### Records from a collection

= Beginning of Section =

-- ==== Sys2Proof/Machine/Mcp2515.lean ====
section
/-!
DEFINITION. The values of R5: the chip the spec takes the peer to be (R2), and the instance the model starts with.
-/

namespace Sys2Proof

/-- The MCP2515, value by value from R5 and R28, and from R29, R31 and R175 below `dummy`. The unstated registers are
BFPCTRL, TXRTSCTRL, CANSTAT, TEC, REC and EFLG. -/
def Chip.mcp2515 : Chip :=
  { size := 128
    txb0 := 0x30
    txb1 := 0x40
    txb2 := 0x50
    rxb0 := 0x60
    rxb1 := 0x70
    offCtrl := 0
    offSidh := 1
    offSidl := 2
    offEid8 := 3
    offEid0 := 4
    offDlc := 5
    offD0 := 6
    regCanintf := 0x2C
    regCaninte := 0x2B
    regCnf1 := 0x2A
    regCnf2 := 0x29
    regCnf3 := 0x28
    rxif0 := 0x01
    rxif1 := 0x02
    exideMask := 0x08
    dlcRtrMask := 0x40
    rxrtrMask := 0x08
    txreqMask := 0x08
    opRead := 0x03
    opWrite := 0x02
    opBitmod := 0x05
    opReset := 0xC0
    opReadStatus := 0xA0
    opRxStatus := 0xB0
    opReadRxb := 0x90
    opLoadTxb := 0x40
    opRts := 0x80
    dummy := 0x00
    txStatusMask := 0x70
    txpMask := 0x03
    rxmMask := 0x60
    buktMask := 0x04
    bukt1Mask := 0x02
    filhit0 := 0x01
    filhit1 := 0x07
    txif0 := 0x04
    txif1 := 0x08
    txif2 := 0x10
    cnf3Mask := 0xC7
    regCanstat := 0x0E
    regCanctrl := 0x0F
    mirrorStep := 16
    opmodMask := 0xE0
    opmodConfiguration := 0x80
    opmodSleep := 0x20
    unstatedRegs := [0x0C, 0x0D, 0x0E, 0x1C, 0x1D, 0x2D] }

/-- The instance the model starts with: REMOTE_TX = Refuse, TX_TRIGGER_FORM = BitModify and the MCP2515 are the spec's
defaults (R5, D1); the table has the (8, 125) entry alone, the convention of 95_test_vectors.md; nothing is known of the
peer's reset values, nor of its interface in Sleep. DESIGN CHOICE (log 3): unsafe for a claim about a run from reset that looks up another pair. -/
def Config.defaultParams : Params :=
  { remoteTx := .refuse
    triggerForm := .bitModify
    timing8x125 := Config.documentedTriple
    otherTimings := []
    chip := .mcp2515
    chipReset := Config.peerResetValues
    spiActiveInSleep := Config.spiActiveInSleep }

end Sys2Proof
end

= End of Section =

### Activity
Your reply should contain every entry, repeated exactly.

### Exercise answer
-- ==== Sys2Proof/Machine/Mcp2515.lean ====
section
/-!
DEFINITION. The values of R5: the chip the spec takes the peer to be (R2), and the instance the model starts with.
-/

namespace Sys2Proof

/-- The MCP2515, value by value from R5 and R28, and from R29, R31 and R175 below `dummy`. The unstated registers are
BFPCTRL, TXRTSCTRL, CANSTAT, TEC, REC and EFLG. -/
def Chip.mcp2515 : Chip :=
  { size := 128
    txb0 := 0x30
    txb1 := 0x40
    txb2 := 0x50
    rxb0 := 0x60
    rxb1 := 0x70
    offCtrl := 0
    offSidh := 1
    offSidl := 2
    offEid8 := 3
    offEid0 := 4
    offDlc := 5
    offD0 := 6
    regCanintf := 0x2C
    regCaninte := 0x2B
    regCnf1 := 0x2A
    regCnf2 := 0x29
    regCnf3 := 0x28
    rxif0 := 0x01
    rxif1 := 0x02
    exideMask := 0x08
    dlcRtrMask := 0x40
    rxrtrMask := 0x08
    txreqMask := 0x08
    opRead := 0x03
    opWrite := 0x02
    opBitmod := 0x05
    opReset := 0xC0
    opReadStatus := 0xA0
    opRxStatus := 0xB0
    opReadRxb := 0x90
    opLoadTxb := 0x40
    opRts := 0x80
    dummy := 0x00
    txStatusMask := 0x70
    txpMask := 0x03
    rxmMask := 0x60
    buktMask := 0x04
    bukt1Mask := 0x02
    filhit0 := 0x01
    filhit1 := 0x07
    txif0 := 0x04
    txif1 := 0x08
    txif2 := 0x10
    cnf3Mask := 0xC7
    regCanstat := 0x0E
    regCanctrl := 0x0F
    mirrorStep := 16
    opmodMask := 0xE0
    opmodConfiguration := 0x80
    opmodSleep := 0x20
    unstatedRegs := [0x0C, 0x0D, 0x0E, 0x1C, 0x1D, 0x2D] }

/-- The instance the model starts with: REMOTE_TX = Refuse, TX_TRIGGER_FORM = BitModify and the MCP2515 are the spec's
defaults (R5, D1); the table has the (8, 125) entry alone, the convention of 95_test_vectors.md; nothing is known of the
peer's reset values, nor of its interface in Sleep. DESIGN CHOICE (log 3): unsafe for a claim about a run from reset that looks up another pair. -/
def Config.defaultParams : Params :=
  { remoteTx := .refuse
    triggerForm := .bitModify
    timing8x125 := Config.documentedTriple
    otherTimings := []
    chip := .mcp2515
    chipReset := Config.peerResetValues
    spiActiveInSleep := Config.spiActiveInSleep }

end Sys2Proof
end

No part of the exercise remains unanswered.